While TPOT incorporates mechanisms for resource allocation such as processing time restriction and also pre-processes the data in it’s pipelines up to a certain degree (e.g. feature selection), user interaction is still outstanding for AutoStatR. This is because an adequate user interaction requires technology that can provide a user experience such as a web-technology-based solution. Since AutoStatR is an R package, user interaction might be build on top of it. Apart from that, two main challenges remain that were observed during the development and testing of AutoStatR which we want to highlight in the following.

3.5.0.1 Data input

Data sets that are given to an Automatic Statistician can be of arbitrary size and quality. First of all, they can range from a few features and observations up to thousands of features and million of rows. Since the output of an Automatic Statistician is a report, this report suffers if data size gets to large because the amount of visualized content gets very complex. The question is whether the report is still a suitable output format to deal with massive data sets. Second, data pre-processing sometimes requires a large amount of manual work which makes up to 70% of all the efforts done in data science projects. The problem is that missing or dirty data in data sets can be so diverse, ranging from missing values over wrong values to miss-spelled column names, that automatic pre-processing can be a project on its own. Of course, missing data can be re-generated through automatic data imputation, but bad data quality is so much more than only missing values and it should be possible for the user to also intervene manually.
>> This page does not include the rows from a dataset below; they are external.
-- ==== Sys2Proof/Machine/Can.lean ====
section
/-! DEFINITION. The CAN controllers (13): message objects, filters and locks, sending and cancelling, error confinement,
and their commands. -/

namespace Sys2Proof.Machine

/-! ### Errors of SUBSYS 7 (R336) -/

def errCanPassive : ErrSpec := ⟨7, 1, 1⟩
def errCanBusoff : ErrSpec := ⟨7, 2, 1⟩
def errCanLone : ErrSpec := ⟨7, 3, 1⟩
def errCanRxDrop : ErrSpec := ⟨7, 4, 1⟩
def errCanLockTo : ErrSpec := ⟨7, 5, 1⟩
/-- VCL_CAN_BUSOFF (R318). -/
def errVclBusoff : ErrSpec := ⟨6, 7, 1⟩

/-! ### Objects and controllers -/

/-- Base address of controller `c`. -/
def canBase (c : Nat) : Nat := baseCAN + c * 0x10000

/-- Address of object `m`. -/
def objAddr (c m : Nat) : Nat := canBase c + 0x1000 + m * 0x60

/-- Controller `c`. -/
def canc (s : State) (c : Nat) : CanCtl := get s.can.ctl c

/-- Controller `c` changed. -/
def setCan (c : Nat) (f : CanCtl → CanCtl) (s : State) : State := { s with can.ctl := upd s.can.ctl c f }

/-- MODE of controller `c`. -/
def canMode (s : State) (c : Nat) : Nat := rdf s (canBase c) 0 2

/-- FD_EN. -/
def canFd (s : State) (c : Nat) : Bool := rdb s (canBase c) 4

/-- A bit of an object's CTRL. -/
def objCtl (s : State) (c m i : Nat) : Bool := rdb s (objAddr c m) i

/-- A bit of an object's STAT: 0 PENDING or NEW, 1 TXING, 2 SENT, 3 CANCELLED, 4 LOST, 5 LOCKED. -/
def objBit (s : State) (c m i : Nat) : Bool := rdb s (objAddr c m + 12) i

/-- A bit of an object's STAT written. -/
def objPut (c m i : Nat) (v : Bool) (s : State) : State := wrf s (objAddr c m + 12) i 1 (b2n v)

/-- The object is set to send and enabled. -/
def isSend (s : State) (c m : Nat) : Bool := objCtl s c m 0 && objCtl s c m 1

/-- The object is set to receive and enabled. -/
def isRecv (s : State) (c m : Nat) : Bool := objCtl s c m 0 && !objCtl s c m 1

/-- The event source of controller `c` (R333). -/
def canEvent (c e : Nat) (s : State) : State := fireEvent (320 + 8 * c + e) s

/-- The master that owns a controller (R321). -/
def canOwner (c : Nat) : Master := if c < 4 then .ses c else .sup

/-! ### Receiving (R323, R324, R326, R327) -/

/-- A received identifier as an object holds it (R325). -/
def rxIdent (f : CanFrame) : Nat := if f.ide then f.id else f.id * 2 ^ 18

/-- The filter of a receive object matches (R326). -/
def filterHit (s : State) (c m : Nat) (f : CanFrame) : Bool :=
  let id := rdf s (objAddr c m + 4) 0 29
  let mask := rdw s (objAddr c m + 8)
  isRecv s c m && ((rxIdent f ^^^ id) &&& bits mask 0 29) == 0 && (!bit mask 29 || f.ide == objCtl s c m 2)

/-- The receive objects a frame matches, lowest first. -/
def hits (s : State) (c : Nat) (f : CanFrame) : List Nat := (List.range 128).filter fun m => filterHit s c m f

/-- RXINFO of a frame. -/
def rxInfo (f : CanFrame) (count : Nat) : Nat :=
  packBits [(0, f.dlc), (4, b2n f.ide), (5, b2n f.fdf), (6, b2n f.brs), (7, b2n f.esi), (16, count % 65536)]

/-- A frame is stored in an object (R326): over an unread frame, LOST is set and counted. -/
def storeFrame (c m : Nat) (f : CanFrame) (s : State) : State :=
  let a := objAddr c m
  let was := objBit s c m 0
  let s1 := wrw s (a + 12) (packBits [(0, 1), (4, b2n was), (5, b2n (objBit s c m 5))])
  let data := (f.data ++ List.replicate 64 0).take 64
  let mem := memWriteBytes (memWrite s1.mem (a + 16) 8 f.sof) (a + 24) data
  let s2 := { s1 with mem := memWrite (memWrite mem (a + 88) 4 (rxIdent f)) (a + 92) 4 (rxInfo f (canc s c).frames) }
  if was then canEvent c 5 (setCan c (fun x => { x with lostCnt := (x.lostCnt + 1) % 65536 }) s2)
  else canEvent c 0 s2

/-- The CLK_PER cycle of a block time (R27, log entry 60). -/
def perCycle (t : Nat) : Nat := t / 5

/-- A read that locks the object waits in the queue for the same cycle: its lock counts first (R334). -/
def lockDue (s : State) (c m : Nat) : Bool :=
  s.pending.any fun
    | .canObjLockRead t by' c' obj _ => perCycle t == perCycle s.now && by' == canOwner c && c' == c && obj == m
    | _ => false

/-- The read that releases the object's lock waits in the queue for the same cycle (R334). -/
def rxinfoDue (s : State) (c m : Nat) : Bool :=
  s.pending.any fun
    | .canRxinfoRead t by' c' obj => perCycle t == perCycle s.now && by' == canOwner c && c' == c && obj == m
    | _ => false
3.5.0.2 Trade-off between model fit and interpretability

The second point that we want to mention here relates to the principle of model-agnostic methods that was used in AutoStatR. We already mentioned that model-agnostic methods are significantly different from using interpretable machine learning models. Clearly, there is a tradeoff to be made. While interpretable models best explain the inner dependencies of the model but restrict the repertoire of models to select from, the model-agnostic approach might use any machine learning model, but yields less sophisticated explanations if the model gets to complex (Molnar 2019).

References

CambridgeUniversity. 2014. “Google awards $ 750.000 for The Automatic Statistician.” 2014. http://mlg.eng.cam.ac.uk/?p=1578.

Hwang, Yunseong, Anh Tong, and Jaesik Choi. 2015. “The Automatic Statistician: A Relational Perspective.” arXiv:1511.08343 [cs.LG].

Lloyd, James Robert, David Duvenaud, Roger Grosse, Joshua Tenenbaum, and Zoubin Ghahramani. 2014. “Automatic Construction and Natural-Language Description of Nonparametric Regression Models.” In Twenty-Eighth Aaai Conference on Artificial Intelligence.

Miller, Tim. 2019. “Explanation in Artificial Intelligence: Insights from the Social Sciences.” Artif. Intell. 267: 1–38.

Molnar, Christoph. 2019. Interpretable Machine Learning: A Guide for Making Black Box Models Explainable.

Mrkšić, Nikola. 2014. “Kernel Structure Discovery for Gaussian Process Classification.” Master’s thesis, Computer Laboratory, University of Cambridge.

Steinruecken, Smith, Janz, Lloyd, and Ghahramani. 2019. “The Automatic Statistician.” In Automated Machine Learning. Springer.